* To do: The required output consists solely of the lines from the line containing "let first := 256 - base % 256" through the end of the records, copied exactly.

(Data records)
/-- SIGNATURE_VERIFIED (R213, R224): hdr_sig over the first 256 bytes, or the trailer's sig over everything before it. -/
def execSignatureVerified (trailer : Bool) (s : State) : Out :=
  match s.cfg.load with
  | none => .next s
  | some l =>
    match l.header with
    | none => .next s
    | some h =>
      let key := toBytes h.pubkey.toNat 97
      if !trailer && l.phase = .signature then
        if ecdsaVerify key (sha384 (l.bytes.take 0x100)) (toBytes h.hdrSig.toNat 96) then .next (s.headerPassed l h)
        else .next (s.failLoad 0x0707 0x100 0)
      else if trailer && l.phase = .trailerSig then
        let a := h.trailerAt + 16
        if ecdsaVerify key (sha384 (l.bytes.take a)) ((l.bytes.drop a).take 96) then .next (s.trailerPassed l h)
        else .next (s.failLoad 0x0710 a 0)
      else .next s

/-! ### Start-up (R202, R229, R230, R270) -/

/-- What CFG_BOOT_STAT shows of a full image that has started. -/
def State.showSlot (s : State) (l : CfgLoad) (h : ImageHeader) : State :=
  if h.type = 3 then s.put CFG_BOOT_STAT.slot 14
  else match l.source with
    | .slot n => s.put CFG_BOOT_STAT.slot n
    | .golden => s.put CFG_BOOT_STAT.slot 15
    | _ => s

/-- STARTUP_PLL_RELOCKED (R229): once no tile PLL relocks, the fabric starts and CFG_DONE rises. -/
def execStartupPllRelocked (s : State) : Out :=
  match s.cfg.load with
  | none => .next s
  | some l =>
    match l.header with
    | none => .next s
    | some h =>
      let waits := (List.range 80).any fun k => (s.pll (k / 2) (k % 2)).relocking
      if l.phase ≠ .startup || waits then .next s else
      let s := (s.restartFabric (fun _ => true) allPlaces).startTracks
      let s := s.each (List.range 120) fun s q => s.openPort (quayPort q)
      let s := (s.put CFG_STATUS.done 1).putB CFG_STATUS.golden (decide (l.source = .golden))
      let s := (s.when (!l.fell) fun s => s.put CFG_STATUS.boot_err 0).showSlot l h
      let s := (s.raise pageCFG 0 INFO 0x0720 0 0).startScrub
      .next ((s.dropLoad.put CFG_STATUS.state 0).loadEnded)

/-! ### Flash commands (R210, R237, R238) -/

/-- FLASH_READ (R210): a write of CFG_FLASH_CMD. -/
def execFlashRead (v : Word) (s : State) : Out := .next (s.writeFlashCmd v)

/-- FLASH_PROGRAM (R210, R482): a write of CFG_FLASH_CMD. -/
def execFlashProgram (v : Word) (s : State) : Out := .next (s.writeFlashCmd v)

/-- FLASH_ERASE_4K (R210, R482): a write of CFG_FLASH_CMD. -/
def execFlashErase4k (v : Word) (s : State) : Out := .next (s.writeFlashCmd v)

/-- FLASH_ERASE_64K (R210, R482): a write of CFG_FLASH_CMD. -/
def execFlashErase64k (v : Word) (s : State) : Out := .next (s.writeFlashCmd v)

/-- The data of a flash read goes to the buffer in posted writes within 256-byte blocks (R210, R290). -/
def State.toBuffer (s : State) (bs : List Byte) : State :=
  let base := s.getWide (CFG_FLASH_BUF.off 0) 2 % 2 ^ 56
  let first := 256 - base % 256
  let pieces := (0, min first bs.length) ::
    (List.range ((bs.length - first + 255) / 256)).map fun i => (first + 256 * i, min 256 (bs.length - first - 256 * i))
  s.each pieces fun s p =>
    if p.2 = 0 then s else s.issue .cfg (writeReq .wrp (base + p.1) ((bs.drop p.1).take p.2) 3 0xFFF)

/-- FLASH_CMD_COMPLETE (R210, R238): `bytes` are what the buffer holds for a program. What a failed program or erase leaves
is open. -/
def execFlashCmdComplete (ok : Bool) (bytes : List Byte) (s : State) : Out :=
  match s.cfg.flash with
  | none => .next s
  | some c =>
    if !ok then .next (((if c.op = 0 then s else s.flashSpoil c.addr c.len).flashEnds 4).startWaiting)
    else
      let s := match c.op with
        | 0 => s.toBuffer (s.flashBytes c.addr c.len)
        | 1 => s.flashProgramBytes c.addr (bytes.take c.len)
        | _ => s.flashErase c.addr c.len
      .next ((s.flashEnds 1).startWaiting)

end Sys2Proof.Machine
end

* Final answer:
  let first := 256 - base % 256
  let pieces := (0, min first bs.length) ::
    (List.range ((bs.length - first + 255) / 256)).map fun i => (first + 256 * i, min 256 (bs.length - first - 256 * i))
  s.each pieces fun s p =>
    if p.2 = 0 then s else s.issue .cfg (writeReq .wrp (base + p.1) ((bs.drop p.1).take p.2) 3 0xFFF)

/-- FLASH_CMD_COMPLETE (R210, R238): `bytes` are what the buffer holds for a program. What a failed program or erase leaves
is open. -/
def execFlashCmdComplete (ok : Bool) (bytes : List Byte) (s : State) : Out :=
  match s.cfg.flash with
  | none => .next s
  | some c =>
    if !ok then .next (((if c.op = 0 then s else s.flashSpoil c.addr c.len).flashEnds 4).startWaiting)
    else
      let s := match c.op with
        | 0 => s.toBuffer (s.flashBytes c.addr c.len)
        | 1 => s.flashProgramBytes c.addr (bytes.take c.len)
        | _ => s.flashErase c.addr c.len
      .next ((s.flashEnds 1).startWaiting)

end Sys2Proof.Machine
end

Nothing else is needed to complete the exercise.